Dataset entries:
*** Block opens ***
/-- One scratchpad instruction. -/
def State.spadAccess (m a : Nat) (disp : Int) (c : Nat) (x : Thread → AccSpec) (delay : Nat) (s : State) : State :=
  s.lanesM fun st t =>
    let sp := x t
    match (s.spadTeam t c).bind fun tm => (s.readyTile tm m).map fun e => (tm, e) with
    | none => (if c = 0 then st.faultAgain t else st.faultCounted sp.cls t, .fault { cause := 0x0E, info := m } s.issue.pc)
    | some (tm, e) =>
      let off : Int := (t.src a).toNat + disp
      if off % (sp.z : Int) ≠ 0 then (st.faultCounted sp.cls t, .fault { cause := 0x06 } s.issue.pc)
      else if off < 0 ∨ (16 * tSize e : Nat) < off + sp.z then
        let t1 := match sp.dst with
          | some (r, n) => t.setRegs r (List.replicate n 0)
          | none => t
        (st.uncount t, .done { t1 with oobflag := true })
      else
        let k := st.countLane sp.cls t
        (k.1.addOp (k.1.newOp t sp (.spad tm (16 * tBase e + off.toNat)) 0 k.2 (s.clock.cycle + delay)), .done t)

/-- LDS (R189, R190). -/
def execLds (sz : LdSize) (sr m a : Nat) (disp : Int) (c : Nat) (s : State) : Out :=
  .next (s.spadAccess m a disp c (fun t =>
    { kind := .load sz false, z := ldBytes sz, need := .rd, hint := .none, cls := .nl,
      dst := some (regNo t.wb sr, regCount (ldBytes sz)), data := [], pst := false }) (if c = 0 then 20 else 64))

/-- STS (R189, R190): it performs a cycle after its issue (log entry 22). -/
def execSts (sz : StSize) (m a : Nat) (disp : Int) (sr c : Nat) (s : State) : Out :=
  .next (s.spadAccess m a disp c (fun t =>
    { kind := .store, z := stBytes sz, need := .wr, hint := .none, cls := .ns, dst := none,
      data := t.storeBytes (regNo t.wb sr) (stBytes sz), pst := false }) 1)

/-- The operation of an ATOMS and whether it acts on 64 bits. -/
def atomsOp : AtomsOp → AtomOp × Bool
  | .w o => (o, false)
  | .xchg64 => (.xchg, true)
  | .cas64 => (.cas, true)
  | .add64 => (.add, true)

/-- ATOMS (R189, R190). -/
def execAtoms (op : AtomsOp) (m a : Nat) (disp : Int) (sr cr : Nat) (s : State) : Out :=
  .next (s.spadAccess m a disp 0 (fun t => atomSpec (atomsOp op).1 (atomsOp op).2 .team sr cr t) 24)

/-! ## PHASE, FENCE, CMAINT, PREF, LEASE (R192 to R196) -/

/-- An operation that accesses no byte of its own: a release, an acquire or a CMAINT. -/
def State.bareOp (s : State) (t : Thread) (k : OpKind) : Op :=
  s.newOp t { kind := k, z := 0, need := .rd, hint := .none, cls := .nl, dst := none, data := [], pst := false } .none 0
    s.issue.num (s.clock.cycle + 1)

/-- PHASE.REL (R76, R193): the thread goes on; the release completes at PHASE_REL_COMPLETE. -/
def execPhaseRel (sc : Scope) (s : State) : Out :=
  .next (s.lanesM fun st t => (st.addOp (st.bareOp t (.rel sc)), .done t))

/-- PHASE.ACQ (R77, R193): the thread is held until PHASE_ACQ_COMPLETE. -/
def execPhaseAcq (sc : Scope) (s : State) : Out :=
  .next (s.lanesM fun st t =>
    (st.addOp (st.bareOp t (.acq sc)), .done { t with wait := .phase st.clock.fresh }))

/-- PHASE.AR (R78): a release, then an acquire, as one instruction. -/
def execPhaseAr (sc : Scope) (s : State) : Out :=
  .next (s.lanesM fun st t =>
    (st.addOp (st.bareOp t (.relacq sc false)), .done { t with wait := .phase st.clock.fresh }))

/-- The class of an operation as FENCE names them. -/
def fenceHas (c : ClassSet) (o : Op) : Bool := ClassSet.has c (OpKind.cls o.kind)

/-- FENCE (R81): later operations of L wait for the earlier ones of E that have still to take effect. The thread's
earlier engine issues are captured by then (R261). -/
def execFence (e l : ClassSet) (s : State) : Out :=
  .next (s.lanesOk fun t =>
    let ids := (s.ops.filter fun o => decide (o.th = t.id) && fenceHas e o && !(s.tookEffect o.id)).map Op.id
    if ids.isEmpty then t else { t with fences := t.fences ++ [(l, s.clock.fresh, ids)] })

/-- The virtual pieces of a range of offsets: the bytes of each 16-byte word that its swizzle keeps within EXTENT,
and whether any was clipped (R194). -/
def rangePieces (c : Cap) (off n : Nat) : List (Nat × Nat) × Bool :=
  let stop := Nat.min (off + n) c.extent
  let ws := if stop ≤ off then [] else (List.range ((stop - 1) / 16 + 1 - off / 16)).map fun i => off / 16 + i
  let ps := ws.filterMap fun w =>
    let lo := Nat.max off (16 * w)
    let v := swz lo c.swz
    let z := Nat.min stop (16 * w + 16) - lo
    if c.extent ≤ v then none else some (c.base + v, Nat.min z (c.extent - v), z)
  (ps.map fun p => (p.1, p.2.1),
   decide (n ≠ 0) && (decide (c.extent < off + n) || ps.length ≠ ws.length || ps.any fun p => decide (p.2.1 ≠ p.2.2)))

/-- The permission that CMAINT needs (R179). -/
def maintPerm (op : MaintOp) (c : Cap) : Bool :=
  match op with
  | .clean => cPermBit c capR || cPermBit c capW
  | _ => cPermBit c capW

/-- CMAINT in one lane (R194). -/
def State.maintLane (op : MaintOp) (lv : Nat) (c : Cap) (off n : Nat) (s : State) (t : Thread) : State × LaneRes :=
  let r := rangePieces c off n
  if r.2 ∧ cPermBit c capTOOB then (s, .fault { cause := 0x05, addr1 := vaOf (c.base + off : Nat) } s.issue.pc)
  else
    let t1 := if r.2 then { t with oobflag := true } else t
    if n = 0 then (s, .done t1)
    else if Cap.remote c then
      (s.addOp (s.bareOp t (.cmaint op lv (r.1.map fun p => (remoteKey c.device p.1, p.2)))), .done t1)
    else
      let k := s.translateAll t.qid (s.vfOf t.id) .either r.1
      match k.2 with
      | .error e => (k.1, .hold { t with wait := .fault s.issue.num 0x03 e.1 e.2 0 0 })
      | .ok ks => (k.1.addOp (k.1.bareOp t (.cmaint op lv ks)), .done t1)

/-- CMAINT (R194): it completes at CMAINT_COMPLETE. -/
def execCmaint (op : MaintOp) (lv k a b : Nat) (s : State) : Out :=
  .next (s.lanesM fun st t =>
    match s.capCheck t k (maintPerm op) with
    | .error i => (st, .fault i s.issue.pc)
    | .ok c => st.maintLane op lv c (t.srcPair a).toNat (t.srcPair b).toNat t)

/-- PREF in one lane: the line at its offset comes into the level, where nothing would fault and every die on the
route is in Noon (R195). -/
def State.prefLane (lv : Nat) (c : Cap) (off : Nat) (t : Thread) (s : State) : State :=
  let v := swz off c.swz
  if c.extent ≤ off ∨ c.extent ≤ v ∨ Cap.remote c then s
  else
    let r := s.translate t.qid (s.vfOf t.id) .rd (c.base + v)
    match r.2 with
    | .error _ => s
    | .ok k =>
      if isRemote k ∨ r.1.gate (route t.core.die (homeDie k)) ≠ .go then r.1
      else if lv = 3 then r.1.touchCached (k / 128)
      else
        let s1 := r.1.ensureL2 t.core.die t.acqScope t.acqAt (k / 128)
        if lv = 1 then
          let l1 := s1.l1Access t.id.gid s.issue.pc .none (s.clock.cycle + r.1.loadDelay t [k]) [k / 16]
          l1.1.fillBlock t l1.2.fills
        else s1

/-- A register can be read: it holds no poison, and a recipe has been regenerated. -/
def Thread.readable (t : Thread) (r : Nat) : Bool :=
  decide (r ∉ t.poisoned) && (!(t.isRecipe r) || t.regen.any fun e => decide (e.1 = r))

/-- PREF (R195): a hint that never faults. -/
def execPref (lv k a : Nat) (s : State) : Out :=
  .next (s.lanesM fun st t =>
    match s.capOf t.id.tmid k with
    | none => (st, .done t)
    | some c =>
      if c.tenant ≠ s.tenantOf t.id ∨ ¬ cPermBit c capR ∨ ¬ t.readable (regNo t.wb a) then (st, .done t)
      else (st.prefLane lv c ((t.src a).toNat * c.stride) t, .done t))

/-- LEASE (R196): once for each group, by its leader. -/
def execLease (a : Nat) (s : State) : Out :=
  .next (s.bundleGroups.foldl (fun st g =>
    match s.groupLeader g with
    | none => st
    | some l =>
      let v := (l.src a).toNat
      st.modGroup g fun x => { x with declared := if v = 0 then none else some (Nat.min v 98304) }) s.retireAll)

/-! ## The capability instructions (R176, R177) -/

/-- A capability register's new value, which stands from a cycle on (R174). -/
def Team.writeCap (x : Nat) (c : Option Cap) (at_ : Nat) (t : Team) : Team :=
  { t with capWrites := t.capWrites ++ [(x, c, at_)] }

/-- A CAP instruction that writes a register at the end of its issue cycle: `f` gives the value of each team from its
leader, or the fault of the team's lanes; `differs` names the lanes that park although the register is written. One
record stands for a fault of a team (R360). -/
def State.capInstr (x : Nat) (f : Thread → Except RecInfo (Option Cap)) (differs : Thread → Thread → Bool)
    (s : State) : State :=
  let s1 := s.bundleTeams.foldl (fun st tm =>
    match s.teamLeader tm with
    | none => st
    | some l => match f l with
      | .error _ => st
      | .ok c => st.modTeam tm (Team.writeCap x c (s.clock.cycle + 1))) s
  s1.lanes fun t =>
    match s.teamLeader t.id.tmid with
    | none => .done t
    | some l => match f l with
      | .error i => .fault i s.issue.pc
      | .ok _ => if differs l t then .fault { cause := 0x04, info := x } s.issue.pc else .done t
*** Block closes ***
- [AIM OF THE EXERCISE]:
Copy only the entries from the first line to the line with "match (s.spadTeam t", each exactly as it appears.

- [ANSWER TO THIS EXERCISE]:
/-- One scratchpad instruction. -/
def State.spadAccess (m a : Nat) (disp : Int) (c : Nat) (x : Thread → AccSpec) (delay : Nat) (s : State) : State :=
  s.lanesM fun st t =>
    let sp := x t
    match (s.spadTeam t c).bind fun tm => (s.readyTile tm m).map fun e => (tm, e) with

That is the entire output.